# New to Planted Tanks



## marmstrong (Nov 11, 2010)

I am considering adding live plants to my tank. I have never messed around with live plants. Any feedbank, tips, ideas, and advice would be helpful.

I have a gravel substrate. My tank is almost through cycling (I won't be adding anything new, fish or otherwise, until it's completely done).

Current fish and tank size are listed in my signature.

*c/p*


----------



## majerah1 (Oct 29, 2010)

Depends really on how much you want to put into it.If you want lowlight,then slow growing plants will do fine.Java fern,java moss,anubias crypts and some swords will do fine.I would do tons of readng on lowlight lowtech setups.


----------



## NursePlaty (Feb 5, 2010)

*Your fish will limit what kind of plants you can have. They are too aggressive and thrash around too much.
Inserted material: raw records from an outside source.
-- ==== Sys2Proof/Machine/Resampler.lean ====
section
/-!
DEFINITION. The nearest-neighbour resampler: source coordinates, row placement, CONVERT and RESAMPLE
(43_nearest_neighbor_resampler.md). CONVERT is written word by word of OUT, which R62 of 20_memory.md and R156 allow;
Machine/Loops.lean holds the loop of R153.
-/

namespace Sys2Proof.Machine

/-- `xs = (xo * Wl) // Wo` (43_nearest_neighbor_resampler.md R150). -/
def sourceX (c : Config) (xo : Nat) : Nat := xo * c.w / c.wo

/-- `ys = (yo * Hl) // Ho` (43_nearest_neighbor_resampler.md R150). -/
def sourceY (c : Config) (yo : Nat) : Nat := yo * c.h / c.ho

/-- `place_row` (43_nearest_neighbor_resampler.md R152). -/
def placeRow (c : Config) (yo : Nat) : Nat :=
  if c.rowFlip then c.rowOffset + (c.ho - 1 - yo) else c.rowOffset + yo

/-- The output row placed at OUT row `row`, for a row CONVERT writes: the inverse of `place_row`
(43_nearest_neighbor_resampler.md R152). -/
def unplaceRow (c : Config) (row : Nat) : Nat :=
  if c.rowFlip then c.ho - 1 - (row - c.rowOffset) else row - c.rowOffset

/-- `CSB(x, y)`, two bytes, the lower address lower (20_memory.md R55); draws `k` and `k + 1` where unwritten. -/
def State.csbSample (s : State) (x y k : Nat) : Half :=
  ((s.csb.read (2 * (y * s.cfg.w + x) + 1) (k + 1)).setWidth 16 <<< 8) |||
    (s.csb.read (2 * (y * s.cfg.w + x)) k).setWidth 16

/-- `VIEW(sx, sy) = LUT[IFB(sx, sy)]`: the viewport's display colours, a view that is not stored
(41_tile_compositor_with_scroll.md R128); draw `k` where the cell is unwritten. -/
def State.view (s : State) (sx sy k : Nat) : Word := lutEntry s.cfg (s.ifb.read (sy * s.cfg.w + sx) k)

/-- `src_colour`: the palette entry of the IFB cell, or the expanded CSB sample in colour mode
(43_nearest_neighbor_resampler.md R154). A palette entry is not repacked (42_color_palette_lut.md R141). -/
def State.srcColour (s : State) (xs ys k : Nat) : Word :=
  if s.cmode then expandPixel s.cfg (s.csbSample xs ys k)
  else s.view xs ys k

/-- The word of output pixel `(xo, yo)` (43_nearest_neighbor_resampler.md R153). Each output pixel has two draws of its
own (log 26). -/
def State.outPixel (s : State) (xo yo : Nat) : Word :=
  s.srcColour (sourceX s.cfg xo) (sourceY s.cfg yo) (s.draws + 2 * (yo * s.cfg.wo + xo))

/-- The external byte address of `OUT(col, row)` (20_memory.md R56). -/
def outAddr (c : Config) (col row : Nat) : Nat := c.outBase + 4 * (row * c.outStride + col)

/-- The number of bytes of OUT (10_state.md R38). -/
def outBytes (c : Config) : Nat := 4 * (c.outRows * c.outStride)

/-- What CONVERT writes at an external byte address of OUT, none where it writes nothing
(43_nearest_neighbor_resampler.md R153, R156). -/
def State.convertByte (s : State) (a : Nat) : Option Byte :=
  let word := (a - s.cfg.outBase) / 4
  let col := word % s.cfg.outStride
  let row := word / s.cfg.outStride
  if col < s.cfg.wo ∧ s.cfg.rowOffset ≤ row ∧ row < s.cfg.rowOffset + s.cfg.ho then
    some (byteAt (s.outPixel col (unplaceRow s.cfg row)) ((a - s.cfg.outBase) % 4))
  else none

/-- The performance of CONVERT: OUT and nothing else (43_nearest_neighbor_resampler.md R153). -/
def State.convert (s : State) : State :=
  { s with out := s.out.fill s.cfg.outBase (outBytes s.cfg) s.convertByte,
           draws := s.draws + 2 * (s.cfg.wo * s.cfg.ho) }

/-- CONVERT (43_nearest_neighbor_resampler.md R153). -/
def execConvert (s : State) : Host.Outcome State Fault Refusal :=
  .next s.convert.complete

/-- RESAMPLE: `ys` and `xs`, each reduced mod 2^16, in RESULT; a coordinate outside the output is allowed
(43_nearest_neighbor_resampler.md R155). -/
def execResample (xo yo : BitVec 12) (s : State) : Host.Outcome State Fault Refusal :=
  let xs := sourceX s.cfg xo.toNat
  let ys := sourceY s.cfg yo.toNat
  .next (s.setResult (place 16 (BitVec.ofNat 16 ys) ||| place 0 (BitVec.ofNat 16 xs))).complete

end Sys2Proof.Machine
end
Your plants will be eaten or destroyed from the thrashing.*


----------



## James0816 (Jun 19, 2009)

^ x2 You are pretty limited with your stocking list but still will be able to use some.

You should be able to use Java Ferns, some larger crypts, select swords and Anubias.


----------



## marmstrong (Nov 11, 2010)

Thanks everyone - I will look into the aformentioned plant varieties that will work with Cichlids.


----------



## beaslbob (May 29, 2009)

agree.

but all is not lost.

If you could add a tank partition say 3" from your back wall, the plants could grow protected in the area between the partition and wall.

my .02


----------